What the task asks - Restate verbatim the span of lines below between the line with "obtain ⟨hB, hB', -⟩ := sig7_spec hb" and the line with "prepValue a / prepValue b < scaledValue (divFront", including those two lines, and only that span.

*** Begin section ***

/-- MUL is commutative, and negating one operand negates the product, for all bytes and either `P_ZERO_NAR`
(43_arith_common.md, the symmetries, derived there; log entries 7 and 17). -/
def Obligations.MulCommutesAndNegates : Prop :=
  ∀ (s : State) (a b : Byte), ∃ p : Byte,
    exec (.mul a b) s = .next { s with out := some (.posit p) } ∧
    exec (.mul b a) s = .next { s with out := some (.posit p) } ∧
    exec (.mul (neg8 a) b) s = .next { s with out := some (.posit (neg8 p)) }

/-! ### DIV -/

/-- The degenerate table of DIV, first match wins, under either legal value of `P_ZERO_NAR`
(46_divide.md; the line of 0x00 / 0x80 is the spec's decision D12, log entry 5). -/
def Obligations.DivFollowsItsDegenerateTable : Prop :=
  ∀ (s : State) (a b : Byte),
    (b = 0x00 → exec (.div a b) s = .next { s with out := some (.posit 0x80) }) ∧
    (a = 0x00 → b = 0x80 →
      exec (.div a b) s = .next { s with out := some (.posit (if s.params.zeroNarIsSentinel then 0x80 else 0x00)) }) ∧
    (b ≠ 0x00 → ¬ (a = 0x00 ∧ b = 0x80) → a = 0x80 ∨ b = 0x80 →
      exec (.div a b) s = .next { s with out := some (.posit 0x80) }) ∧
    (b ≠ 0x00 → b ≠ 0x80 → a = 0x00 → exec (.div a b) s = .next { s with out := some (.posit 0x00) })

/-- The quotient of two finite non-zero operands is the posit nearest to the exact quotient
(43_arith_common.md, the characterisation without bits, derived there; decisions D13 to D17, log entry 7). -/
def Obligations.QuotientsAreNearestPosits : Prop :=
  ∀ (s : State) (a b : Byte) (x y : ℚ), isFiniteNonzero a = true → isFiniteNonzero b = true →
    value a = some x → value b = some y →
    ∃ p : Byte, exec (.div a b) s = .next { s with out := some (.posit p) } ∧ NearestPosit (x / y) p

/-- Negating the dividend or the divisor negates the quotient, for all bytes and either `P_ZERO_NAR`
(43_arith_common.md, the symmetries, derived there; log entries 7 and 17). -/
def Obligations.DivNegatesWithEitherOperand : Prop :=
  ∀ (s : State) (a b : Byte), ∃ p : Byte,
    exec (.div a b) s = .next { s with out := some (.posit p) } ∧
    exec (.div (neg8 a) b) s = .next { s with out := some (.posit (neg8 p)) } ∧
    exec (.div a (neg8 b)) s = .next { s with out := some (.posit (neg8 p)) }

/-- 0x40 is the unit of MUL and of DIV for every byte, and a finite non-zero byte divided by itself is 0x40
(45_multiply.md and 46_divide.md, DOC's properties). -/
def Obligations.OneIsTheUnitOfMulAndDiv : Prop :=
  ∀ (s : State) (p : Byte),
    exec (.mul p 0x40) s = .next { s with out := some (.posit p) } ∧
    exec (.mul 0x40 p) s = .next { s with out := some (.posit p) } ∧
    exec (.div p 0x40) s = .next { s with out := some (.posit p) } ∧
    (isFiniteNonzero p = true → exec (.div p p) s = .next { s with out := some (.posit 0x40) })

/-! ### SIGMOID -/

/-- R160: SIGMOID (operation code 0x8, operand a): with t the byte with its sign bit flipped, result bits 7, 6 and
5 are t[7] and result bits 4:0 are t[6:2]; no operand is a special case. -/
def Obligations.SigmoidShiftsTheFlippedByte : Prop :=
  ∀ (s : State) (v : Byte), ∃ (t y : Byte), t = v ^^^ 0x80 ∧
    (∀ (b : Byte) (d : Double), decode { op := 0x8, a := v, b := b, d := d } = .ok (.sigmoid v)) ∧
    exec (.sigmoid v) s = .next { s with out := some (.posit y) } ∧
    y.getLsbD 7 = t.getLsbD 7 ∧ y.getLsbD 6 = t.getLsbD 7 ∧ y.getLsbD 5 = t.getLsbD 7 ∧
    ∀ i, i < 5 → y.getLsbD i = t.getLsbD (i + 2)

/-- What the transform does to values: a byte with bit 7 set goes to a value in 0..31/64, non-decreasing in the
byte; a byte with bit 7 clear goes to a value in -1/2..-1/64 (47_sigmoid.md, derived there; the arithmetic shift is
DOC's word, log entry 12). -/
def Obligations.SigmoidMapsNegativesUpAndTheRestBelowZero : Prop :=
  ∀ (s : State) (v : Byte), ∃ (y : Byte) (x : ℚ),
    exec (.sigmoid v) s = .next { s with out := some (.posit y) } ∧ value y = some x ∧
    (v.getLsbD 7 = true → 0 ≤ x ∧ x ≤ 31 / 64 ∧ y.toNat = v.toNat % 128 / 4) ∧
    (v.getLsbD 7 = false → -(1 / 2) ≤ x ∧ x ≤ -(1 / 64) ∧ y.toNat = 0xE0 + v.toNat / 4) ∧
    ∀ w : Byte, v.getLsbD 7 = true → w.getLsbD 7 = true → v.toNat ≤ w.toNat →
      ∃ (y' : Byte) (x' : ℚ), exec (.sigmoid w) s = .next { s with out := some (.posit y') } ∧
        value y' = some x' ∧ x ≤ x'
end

*** End section ***
*** Begin section ***

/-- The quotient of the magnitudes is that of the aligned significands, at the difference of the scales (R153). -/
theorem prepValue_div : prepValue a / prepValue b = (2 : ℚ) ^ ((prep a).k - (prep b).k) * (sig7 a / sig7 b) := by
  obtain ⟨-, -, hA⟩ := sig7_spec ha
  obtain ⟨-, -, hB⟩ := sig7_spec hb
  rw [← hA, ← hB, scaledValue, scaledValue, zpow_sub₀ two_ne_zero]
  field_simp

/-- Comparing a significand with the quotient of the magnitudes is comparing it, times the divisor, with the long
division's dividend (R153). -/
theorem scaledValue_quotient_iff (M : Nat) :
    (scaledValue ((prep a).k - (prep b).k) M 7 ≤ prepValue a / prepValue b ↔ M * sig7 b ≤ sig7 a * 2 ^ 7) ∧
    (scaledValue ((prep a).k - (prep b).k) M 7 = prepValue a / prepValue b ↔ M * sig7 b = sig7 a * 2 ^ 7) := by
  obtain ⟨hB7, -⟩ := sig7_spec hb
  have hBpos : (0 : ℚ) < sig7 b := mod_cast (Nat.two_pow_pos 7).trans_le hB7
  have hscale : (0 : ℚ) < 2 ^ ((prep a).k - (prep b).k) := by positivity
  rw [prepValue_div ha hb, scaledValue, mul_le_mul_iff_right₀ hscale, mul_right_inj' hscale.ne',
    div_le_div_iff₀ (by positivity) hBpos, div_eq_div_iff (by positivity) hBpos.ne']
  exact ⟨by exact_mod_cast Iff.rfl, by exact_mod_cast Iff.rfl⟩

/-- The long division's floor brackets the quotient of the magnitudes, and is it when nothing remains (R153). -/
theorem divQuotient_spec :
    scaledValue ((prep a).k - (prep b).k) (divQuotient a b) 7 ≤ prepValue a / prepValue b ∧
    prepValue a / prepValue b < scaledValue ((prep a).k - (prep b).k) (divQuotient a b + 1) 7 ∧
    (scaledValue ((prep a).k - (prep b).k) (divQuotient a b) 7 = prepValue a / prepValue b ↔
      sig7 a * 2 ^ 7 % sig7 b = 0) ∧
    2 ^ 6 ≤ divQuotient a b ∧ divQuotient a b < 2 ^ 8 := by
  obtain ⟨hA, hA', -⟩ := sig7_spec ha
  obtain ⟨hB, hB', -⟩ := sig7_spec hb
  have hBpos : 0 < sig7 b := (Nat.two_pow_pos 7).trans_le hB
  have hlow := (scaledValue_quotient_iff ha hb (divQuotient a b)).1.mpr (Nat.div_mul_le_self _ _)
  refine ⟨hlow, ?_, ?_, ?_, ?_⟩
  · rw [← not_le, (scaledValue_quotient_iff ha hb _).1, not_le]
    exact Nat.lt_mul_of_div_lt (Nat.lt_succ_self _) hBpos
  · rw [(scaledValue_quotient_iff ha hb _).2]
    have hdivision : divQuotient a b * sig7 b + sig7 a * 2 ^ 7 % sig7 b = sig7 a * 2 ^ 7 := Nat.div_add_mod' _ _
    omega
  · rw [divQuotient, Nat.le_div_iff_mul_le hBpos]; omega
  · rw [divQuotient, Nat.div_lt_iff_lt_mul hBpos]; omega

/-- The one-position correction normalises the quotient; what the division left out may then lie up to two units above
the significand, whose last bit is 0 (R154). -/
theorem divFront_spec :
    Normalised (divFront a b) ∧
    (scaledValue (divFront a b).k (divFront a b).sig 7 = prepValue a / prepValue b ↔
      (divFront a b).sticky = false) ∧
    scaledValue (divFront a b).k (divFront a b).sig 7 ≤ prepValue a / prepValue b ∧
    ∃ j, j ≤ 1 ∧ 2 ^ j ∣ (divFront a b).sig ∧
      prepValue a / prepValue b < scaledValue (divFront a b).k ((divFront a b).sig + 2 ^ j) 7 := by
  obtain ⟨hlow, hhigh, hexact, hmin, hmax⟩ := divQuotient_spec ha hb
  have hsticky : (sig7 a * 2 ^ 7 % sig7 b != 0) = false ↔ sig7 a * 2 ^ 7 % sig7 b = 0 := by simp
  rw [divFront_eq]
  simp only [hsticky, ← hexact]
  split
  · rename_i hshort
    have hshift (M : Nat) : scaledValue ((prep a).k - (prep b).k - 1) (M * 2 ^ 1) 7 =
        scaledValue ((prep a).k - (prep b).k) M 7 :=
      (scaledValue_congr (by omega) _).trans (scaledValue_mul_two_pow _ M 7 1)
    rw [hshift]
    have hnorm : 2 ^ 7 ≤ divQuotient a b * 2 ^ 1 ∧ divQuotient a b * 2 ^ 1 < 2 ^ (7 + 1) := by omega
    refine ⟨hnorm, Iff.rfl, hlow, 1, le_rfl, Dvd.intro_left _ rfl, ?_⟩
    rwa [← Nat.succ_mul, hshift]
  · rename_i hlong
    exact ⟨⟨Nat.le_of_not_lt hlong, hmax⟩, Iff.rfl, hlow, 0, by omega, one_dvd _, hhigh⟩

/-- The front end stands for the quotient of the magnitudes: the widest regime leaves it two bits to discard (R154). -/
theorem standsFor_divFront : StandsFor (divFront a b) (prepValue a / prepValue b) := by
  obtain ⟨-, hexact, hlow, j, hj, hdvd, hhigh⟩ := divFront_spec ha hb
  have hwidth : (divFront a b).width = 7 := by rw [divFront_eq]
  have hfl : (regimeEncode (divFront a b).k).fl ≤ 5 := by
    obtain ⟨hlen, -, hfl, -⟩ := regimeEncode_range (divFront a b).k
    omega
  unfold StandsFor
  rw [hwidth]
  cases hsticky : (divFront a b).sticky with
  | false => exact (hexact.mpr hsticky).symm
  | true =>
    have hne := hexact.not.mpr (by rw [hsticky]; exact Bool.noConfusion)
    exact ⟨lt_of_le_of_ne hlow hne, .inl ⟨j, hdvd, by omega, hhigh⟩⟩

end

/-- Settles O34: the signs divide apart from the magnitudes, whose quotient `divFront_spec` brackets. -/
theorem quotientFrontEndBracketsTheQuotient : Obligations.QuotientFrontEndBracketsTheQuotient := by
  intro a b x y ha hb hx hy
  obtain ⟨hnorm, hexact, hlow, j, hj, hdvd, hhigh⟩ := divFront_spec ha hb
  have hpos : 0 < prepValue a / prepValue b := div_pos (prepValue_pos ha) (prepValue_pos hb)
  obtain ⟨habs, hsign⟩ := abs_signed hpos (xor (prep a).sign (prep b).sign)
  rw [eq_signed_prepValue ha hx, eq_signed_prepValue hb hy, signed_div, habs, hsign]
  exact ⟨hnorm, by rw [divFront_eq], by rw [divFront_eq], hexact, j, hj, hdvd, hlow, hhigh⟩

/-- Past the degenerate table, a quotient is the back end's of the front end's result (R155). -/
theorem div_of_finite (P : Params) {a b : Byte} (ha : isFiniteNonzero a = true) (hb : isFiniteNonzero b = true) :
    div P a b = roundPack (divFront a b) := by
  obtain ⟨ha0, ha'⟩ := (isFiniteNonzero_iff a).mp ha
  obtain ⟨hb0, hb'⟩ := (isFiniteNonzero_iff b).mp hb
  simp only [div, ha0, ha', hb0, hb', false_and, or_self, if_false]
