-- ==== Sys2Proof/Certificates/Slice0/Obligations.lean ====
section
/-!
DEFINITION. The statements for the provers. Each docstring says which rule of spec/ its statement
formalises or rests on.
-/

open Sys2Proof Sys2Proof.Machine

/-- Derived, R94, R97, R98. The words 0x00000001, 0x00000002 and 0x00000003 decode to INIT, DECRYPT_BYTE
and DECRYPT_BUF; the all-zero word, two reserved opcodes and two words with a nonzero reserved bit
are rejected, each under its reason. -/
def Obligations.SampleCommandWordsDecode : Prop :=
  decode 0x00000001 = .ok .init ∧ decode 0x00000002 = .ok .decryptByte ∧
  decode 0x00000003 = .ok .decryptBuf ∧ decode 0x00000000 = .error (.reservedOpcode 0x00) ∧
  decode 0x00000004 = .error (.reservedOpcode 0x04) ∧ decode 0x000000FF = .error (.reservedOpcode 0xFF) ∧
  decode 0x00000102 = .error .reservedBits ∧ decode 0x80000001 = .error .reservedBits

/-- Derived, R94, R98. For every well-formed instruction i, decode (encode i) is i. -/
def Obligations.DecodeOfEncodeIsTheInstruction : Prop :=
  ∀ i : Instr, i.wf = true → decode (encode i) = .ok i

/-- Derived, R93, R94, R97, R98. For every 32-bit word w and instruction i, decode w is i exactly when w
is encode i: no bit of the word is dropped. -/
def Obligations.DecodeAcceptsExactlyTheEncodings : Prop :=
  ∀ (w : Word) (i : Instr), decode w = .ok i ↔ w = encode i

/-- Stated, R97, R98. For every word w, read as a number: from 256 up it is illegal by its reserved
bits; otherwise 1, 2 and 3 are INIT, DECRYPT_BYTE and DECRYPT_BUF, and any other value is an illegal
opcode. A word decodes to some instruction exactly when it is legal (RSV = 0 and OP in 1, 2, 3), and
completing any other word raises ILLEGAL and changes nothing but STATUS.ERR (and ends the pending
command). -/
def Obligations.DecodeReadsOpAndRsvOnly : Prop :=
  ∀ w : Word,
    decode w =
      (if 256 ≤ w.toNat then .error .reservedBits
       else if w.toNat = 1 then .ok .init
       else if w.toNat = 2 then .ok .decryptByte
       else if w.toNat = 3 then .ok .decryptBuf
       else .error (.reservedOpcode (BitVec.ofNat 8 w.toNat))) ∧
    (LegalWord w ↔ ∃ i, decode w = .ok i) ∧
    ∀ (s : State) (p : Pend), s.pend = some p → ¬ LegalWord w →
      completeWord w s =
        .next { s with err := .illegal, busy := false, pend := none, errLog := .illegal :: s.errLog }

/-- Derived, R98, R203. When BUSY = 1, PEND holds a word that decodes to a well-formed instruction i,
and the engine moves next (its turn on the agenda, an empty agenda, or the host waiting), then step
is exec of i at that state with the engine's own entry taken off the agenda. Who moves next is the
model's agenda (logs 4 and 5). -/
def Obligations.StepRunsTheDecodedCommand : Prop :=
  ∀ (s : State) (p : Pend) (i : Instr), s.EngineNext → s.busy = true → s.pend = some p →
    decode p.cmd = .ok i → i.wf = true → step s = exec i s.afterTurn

*** End section ***

Result below -
  obtain ⟨hB, hB', -⟩ := sig7_spec hb
  have hBpos : 0 < sig7 b := (Nat.two_pow_pos 7).trans_le hB
  have hlow := (scaledValue_quotient_iff ha hb (divQuotient a b)).1.mpr (Nat.div_mul_le_self _ _)
  refine ⟨hlow, ?_, ?_, ?_, ?_⟩
  · rw [← not_le, (scaledValue_quotient_iff ha hb _).1, not_le]
    exact Nat.lt_mul_of_div_lt (Nat.lt_succ_self _) hBpos
  · rw [(scaledValue_quotient_iff ha hb _).2]
    have hdivision : divQuotient a b * sig7 b + sig7 a * 2 ^ 7 % sig7 b = sig7 a * 2 ^ 7 := Nat.div_add_mod' _ _
    omega
  · rw [divQuotient, Nat.le_div_iff_mul_le hBpos]; omega
  · rw [divQuotient, Nat.div_lt_iff_lt_mul hBpos]; omega

/-- The one-position correction normalises the quotient; what the division left out may then lie up to two units above
the significand, whose last bit is 0 (R154). -/
theorem divFront_spec :
    Normalised (divFront a b) ∧
    (scaledValue (divFront a b).k (divFront a b).sig 7 = prepValue a / prepValue b ↔
      (divFront a b).sticky = false) ∧
    scaledValue (divFront a b).k (divFront a b).sig 7 ≤ prepValue a / prepValue b ∧
    ∃ j, j ≤ 1 ∧ 2 ^ j ∣ (divFront a b).sig ∧
      prepValue a / prepValue b < scaledValue (divFront a b).k ((divFront a b).sig + 2 ^ j) 7 := by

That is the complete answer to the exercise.